Exercise requirements
Report how many lines in the data below hold the string "measureQueue". Nothing else should appear in the answer.

(The data)

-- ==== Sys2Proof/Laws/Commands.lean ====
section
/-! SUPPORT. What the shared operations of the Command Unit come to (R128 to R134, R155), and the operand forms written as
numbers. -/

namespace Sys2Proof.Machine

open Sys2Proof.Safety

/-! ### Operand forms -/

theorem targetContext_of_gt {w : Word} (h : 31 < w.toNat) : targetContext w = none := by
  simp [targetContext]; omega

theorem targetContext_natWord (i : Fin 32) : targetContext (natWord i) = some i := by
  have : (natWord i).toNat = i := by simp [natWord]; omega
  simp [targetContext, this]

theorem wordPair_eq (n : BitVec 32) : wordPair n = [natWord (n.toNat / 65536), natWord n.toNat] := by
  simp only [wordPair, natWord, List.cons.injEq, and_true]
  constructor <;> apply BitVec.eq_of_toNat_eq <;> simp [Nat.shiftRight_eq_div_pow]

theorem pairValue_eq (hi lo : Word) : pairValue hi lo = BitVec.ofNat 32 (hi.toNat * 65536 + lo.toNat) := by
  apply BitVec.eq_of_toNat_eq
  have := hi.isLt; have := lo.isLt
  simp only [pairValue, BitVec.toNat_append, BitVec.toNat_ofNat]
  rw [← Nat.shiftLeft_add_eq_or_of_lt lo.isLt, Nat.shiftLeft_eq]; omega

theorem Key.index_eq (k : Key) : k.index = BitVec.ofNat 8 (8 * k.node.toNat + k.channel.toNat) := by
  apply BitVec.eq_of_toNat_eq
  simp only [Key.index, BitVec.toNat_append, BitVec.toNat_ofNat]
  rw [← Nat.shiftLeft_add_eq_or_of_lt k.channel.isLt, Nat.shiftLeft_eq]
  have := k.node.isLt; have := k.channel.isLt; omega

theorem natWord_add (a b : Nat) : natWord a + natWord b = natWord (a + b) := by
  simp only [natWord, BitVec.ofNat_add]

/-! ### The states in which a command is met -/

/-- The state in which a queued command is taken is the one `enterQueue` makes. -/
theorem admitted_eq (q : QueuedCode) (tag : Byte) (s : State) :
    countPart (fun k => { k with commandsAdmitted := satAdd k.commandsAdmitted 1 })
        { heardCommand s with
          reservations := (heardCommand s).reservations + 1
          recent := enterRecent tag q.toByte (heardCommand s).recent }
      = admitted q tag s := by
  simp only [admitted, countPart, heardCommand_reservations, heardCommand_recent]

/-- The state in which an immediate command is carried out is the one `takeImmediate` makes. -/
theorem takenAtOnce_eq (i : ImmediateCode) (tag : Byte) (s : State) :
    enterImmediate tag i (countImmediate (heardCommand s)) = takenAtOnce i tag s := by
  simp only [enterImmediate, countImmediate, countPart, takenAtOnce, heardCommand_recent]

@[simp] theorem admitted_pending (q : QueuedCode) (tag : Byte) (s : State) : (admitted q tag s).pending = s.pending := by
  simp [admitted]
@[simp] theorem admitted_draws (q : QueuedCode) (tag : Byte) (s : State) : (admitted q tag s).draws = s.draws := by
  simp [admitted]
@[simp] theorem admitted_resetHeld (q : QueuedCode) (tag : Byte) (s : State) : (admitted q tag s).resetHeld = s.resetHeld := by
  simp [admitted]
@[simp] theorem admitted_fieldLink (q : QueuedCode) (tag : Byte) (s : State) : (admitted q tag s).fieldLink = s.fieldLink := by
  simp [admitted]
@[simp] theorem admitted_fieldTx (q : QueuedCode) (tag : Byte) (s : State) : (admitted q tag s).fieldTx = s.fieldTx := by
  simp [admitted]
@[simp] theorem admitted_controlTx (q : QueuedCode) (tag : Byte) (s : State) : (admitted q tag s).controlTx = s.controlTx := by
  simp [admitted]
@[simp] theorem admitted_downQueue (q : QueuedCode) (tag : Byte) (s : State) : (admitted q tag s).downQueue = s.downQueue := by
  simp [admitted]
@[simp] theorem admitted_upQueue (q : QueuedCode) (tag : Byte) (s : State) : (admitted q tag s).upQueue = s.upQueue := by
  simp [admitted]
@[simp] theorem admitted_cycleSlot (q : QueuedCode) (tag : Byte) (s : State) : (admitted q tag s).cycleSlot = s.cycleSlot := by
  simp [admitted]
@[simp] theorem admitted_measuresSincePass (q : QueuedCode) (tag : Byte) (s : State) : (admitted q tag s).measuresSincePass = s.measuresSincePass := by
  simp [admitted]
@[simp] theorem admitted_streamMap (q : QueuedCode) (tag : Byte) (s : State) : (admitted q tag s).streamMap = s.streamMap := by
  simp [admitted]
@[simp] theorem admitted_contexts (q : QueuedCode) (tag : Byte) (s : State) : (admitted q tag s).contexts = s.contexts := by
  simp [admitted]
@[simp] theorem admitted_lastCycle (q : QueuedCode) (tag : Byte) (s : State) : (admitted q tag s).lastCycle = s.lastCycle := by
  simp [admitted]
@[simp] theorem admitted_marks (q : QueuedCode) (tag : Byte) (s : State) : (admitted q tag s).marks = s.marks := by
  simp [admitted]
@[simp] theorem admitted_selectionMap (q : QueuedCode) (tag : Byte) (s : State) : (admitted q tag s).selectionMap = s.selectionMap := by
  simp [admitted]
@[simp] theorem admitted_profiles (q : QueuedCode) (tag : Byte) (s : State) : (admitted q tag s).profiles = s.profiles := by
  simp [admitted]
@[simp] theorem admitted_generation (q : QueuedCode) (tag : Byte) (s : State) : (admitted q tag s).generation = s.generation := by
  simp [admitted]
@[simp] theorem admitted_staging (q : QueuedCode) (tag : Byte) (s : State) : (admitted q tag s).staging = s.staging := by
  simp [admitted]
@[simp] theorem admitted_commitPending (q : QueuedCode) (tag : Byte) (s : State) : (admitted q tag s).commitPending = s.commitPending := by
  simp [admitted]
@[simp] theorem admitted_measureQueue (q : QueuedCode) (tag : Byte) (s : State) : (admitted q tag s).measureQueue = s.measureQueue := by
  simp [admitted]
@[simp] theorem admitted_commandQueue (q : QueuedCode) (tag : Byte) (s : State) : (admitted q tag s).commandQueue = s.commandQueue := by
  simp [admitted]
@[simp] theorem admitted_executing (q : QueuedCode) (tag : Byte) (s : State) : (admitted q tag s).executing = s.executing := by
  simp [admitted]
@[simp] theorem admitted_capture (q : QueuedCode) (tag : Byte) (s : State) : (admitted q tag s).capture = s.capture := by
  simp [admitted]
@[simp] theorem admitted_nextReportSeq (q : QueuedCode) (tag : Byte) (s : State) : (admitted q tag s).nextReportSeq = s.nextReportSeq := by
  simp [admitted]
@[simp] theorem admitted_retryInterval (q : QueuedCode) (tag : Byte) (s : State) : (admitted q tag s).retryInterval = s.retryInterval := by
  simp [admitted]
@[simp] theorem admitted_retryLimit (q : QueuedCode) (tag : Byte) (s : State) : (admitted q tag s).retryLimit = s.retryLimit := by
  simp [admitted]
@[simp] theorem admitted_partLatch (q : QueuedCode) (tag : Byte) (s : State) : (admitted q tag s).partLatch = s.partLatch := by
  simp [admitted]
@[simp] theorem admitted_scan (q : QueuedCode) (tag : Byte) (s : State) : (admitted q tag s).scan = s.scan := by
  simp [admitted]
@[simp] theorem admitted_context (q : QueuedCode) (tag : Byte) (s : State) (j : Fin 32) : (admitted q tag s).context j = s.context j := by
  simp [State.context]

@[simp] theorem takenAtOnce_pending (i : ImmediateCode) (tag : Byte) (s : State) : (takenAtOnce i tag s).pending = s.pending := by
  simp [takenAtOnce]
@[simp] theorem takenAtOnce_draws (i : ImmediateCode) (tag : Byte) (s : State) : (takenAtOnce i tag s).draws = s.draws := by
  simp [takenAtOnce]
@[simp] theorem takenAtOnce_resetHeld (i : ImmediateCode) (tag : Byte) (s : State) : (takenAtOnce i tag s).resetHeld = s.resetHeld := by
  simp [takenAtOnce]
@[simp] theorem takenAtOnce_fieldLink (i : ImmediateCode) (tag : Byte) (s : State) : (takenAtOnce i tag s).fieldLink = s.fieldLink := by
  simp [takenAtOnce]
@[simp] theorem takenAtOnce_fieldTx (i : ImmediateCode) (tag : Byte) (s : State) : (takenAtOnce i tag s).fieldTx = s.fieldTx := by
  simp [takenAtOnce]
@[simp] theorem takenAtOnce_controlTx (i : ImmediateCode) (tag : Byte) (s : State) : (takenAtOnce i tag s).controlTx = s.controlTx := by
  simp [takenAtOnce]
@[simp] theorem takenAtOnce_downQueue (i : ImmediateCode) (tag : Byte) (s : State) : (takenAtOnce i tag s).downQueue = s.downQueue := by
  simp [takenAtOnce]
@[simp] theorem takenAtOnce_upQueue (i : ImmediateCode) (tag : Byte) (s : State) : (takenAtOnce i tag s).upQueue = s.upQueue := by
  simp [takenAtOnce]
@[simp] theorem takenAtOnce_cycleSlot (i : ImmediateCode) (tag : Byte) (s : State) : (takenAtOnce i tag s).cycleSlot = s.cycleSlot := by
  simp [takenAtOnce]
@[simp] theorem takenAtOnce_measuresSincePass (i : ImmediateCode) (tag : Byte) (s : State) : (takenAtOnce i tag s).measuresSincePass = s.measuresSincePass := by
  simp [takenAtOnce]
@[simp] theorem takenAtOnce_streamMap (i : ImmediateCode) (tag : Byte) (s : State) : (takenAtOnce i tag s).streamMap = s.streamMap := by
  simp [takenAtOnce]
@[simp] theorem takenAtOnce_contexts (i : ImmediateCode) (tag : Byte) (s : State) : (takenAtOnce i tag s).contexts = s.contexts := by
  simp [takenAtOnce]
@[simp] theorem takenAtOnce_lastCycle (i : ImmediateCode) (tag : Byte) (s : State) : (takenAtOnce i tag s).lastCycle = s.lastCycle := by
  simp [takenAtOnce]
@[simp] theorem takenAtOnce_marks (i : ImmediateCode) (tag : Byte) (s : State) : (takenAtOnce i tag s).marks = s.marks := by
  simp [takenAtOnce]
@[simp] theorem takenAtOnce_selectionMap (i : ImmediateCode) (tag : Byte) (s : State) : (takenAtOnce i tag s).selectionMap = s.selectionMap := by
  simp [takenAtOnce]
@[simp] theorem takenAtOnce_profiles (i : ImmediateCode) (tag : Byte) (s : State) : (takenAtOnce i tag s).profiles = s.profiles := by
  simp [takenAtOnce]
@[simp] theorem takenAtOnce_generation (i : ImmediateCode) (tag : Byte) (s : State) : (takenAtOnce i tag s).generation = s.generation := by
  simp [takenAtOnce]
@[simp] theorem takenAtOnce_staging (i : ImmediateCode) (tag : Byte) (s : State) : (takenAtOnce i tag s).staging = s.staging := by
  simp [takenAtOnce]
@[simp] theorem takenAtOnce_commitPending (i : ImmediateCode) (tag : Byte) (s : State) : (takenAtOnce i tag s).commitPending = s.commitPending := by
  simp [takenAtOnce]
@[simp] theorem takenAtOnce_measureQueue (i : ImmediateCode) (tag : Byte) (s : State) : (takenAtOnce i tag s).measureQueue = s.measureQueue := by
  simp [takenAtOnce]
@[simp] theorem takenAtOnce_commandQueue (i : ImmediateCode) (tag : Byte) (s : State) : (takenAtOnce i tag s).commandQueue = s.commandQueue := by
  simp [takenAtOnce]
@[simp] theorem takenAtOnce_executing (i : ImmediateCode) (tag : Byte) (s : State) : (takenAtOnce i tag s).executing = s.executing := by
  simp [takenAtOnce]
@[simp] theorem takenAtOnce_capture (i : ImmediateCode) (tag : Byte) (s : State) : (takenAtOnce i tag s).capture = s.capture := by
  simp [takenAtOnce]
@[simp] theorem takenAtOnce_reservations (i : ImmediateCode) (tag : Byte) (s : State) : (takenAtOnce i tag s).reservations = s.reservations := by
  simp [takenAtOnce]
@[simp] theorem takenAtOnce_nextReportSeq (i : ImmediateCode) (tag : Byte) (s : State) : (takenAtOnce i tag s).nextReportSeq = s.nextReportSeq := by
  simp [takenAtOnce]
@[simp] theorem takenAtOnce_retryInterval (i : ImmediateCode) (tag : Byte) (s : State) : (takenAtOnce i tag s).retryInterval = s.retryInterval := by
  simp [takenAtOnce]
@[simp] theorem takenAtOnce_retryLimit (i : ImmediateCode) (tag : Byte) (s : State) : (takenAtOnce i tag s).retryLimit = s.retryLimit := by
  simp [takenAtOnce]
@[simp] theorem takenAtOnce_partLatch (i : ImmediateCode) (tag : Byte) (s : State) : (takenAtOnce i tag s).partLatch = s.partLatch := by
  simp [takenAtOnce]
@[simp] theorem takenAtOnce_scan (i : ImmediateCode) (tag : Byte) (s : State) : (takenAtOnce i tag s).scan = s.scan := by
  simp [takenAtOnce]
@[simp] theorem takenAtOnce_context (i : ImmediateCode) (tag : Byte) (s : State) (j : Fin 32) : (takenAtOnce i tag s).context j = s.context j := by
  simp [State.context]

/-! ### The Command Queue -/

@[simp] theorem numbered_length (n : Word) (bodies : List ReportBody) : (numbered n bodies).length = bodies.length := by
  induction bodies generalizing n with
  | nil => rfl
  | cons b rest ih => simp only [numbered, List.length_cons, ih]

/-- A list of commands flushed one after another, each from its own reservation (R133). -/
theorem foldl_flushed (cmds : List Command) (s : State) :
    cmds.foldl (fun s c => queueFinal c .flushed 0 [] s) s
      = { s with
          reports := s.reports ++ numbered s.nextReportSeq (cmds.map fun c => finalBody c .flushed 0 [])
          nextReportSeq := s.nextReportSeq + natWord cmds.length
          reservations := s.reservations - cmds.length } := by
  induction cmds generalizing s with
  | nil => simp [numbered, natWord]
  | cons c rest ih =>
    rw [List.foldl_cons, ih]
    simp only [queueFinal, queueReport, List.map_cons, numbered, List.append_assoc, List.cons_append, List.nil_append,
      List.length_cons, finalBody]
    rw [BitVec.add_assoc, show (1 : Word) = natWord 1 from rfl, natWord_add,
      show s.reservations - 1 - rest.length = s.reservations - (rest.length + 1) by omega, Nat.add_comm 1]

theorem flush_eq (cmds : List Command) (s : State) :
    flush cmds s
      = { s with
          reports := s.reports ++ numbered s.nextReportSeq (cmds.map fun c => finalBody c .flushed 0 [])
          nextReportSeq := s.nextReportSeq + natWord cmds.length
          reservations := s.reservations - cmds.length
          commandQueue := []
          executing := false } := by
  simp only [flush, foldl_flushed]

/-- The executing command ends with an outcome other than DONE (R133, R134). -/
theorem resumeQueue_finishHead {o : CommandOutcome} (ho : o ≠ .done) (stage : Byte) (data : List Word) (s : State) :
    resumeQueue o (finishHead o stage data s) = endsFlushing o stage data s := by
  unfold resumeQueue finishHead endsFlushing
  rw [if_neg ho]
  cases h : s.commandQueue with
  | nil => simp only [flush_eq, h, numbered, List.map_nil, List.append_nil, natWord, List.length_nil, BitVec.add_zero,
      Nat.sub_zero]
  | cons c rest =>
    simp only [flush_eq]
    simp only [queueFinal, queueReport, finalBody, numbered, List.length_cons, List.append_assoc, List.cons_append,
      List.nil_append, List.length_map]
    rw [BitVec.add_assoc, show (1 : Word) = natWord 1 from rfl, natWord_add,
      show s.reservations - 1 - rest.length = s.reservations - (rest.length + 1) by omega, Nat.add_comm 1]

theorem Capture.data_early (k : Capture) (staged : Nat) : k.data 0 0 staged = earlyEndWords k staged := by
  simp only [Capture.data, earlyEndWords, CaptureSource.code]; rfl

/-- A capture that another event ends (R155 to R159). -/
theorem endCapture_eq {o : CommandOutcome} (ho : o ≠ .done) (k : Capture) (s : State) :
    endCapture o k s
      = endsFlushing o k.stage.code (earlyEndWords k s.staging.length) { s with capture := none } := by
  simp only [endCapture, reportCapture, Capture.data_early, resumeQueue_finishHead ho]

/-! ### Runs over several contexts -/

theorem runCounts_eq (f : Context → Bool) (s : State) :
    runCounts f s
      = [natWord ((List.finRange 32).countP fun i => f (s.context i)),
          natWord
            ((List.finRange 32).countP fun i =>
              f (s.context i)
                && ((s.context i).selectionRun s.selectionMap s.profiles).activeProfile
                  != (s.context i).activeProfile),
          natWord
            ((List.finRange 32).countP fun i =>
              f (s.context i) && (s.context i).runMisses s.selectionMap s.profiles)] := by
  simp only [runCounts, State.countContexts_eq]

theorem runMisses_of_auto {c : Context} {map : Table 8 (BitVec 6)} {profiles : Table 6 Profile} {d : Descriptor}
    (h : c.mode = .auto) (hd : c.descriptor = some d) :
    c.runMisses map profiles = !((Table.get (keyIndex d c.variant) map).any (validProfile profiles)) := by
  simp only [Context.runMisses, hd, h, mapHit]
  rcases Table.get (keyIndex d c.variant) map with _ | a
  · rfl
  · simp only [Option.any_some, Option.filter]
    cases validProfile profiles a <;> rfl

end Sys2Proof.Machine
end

(End The data)

Answer box
2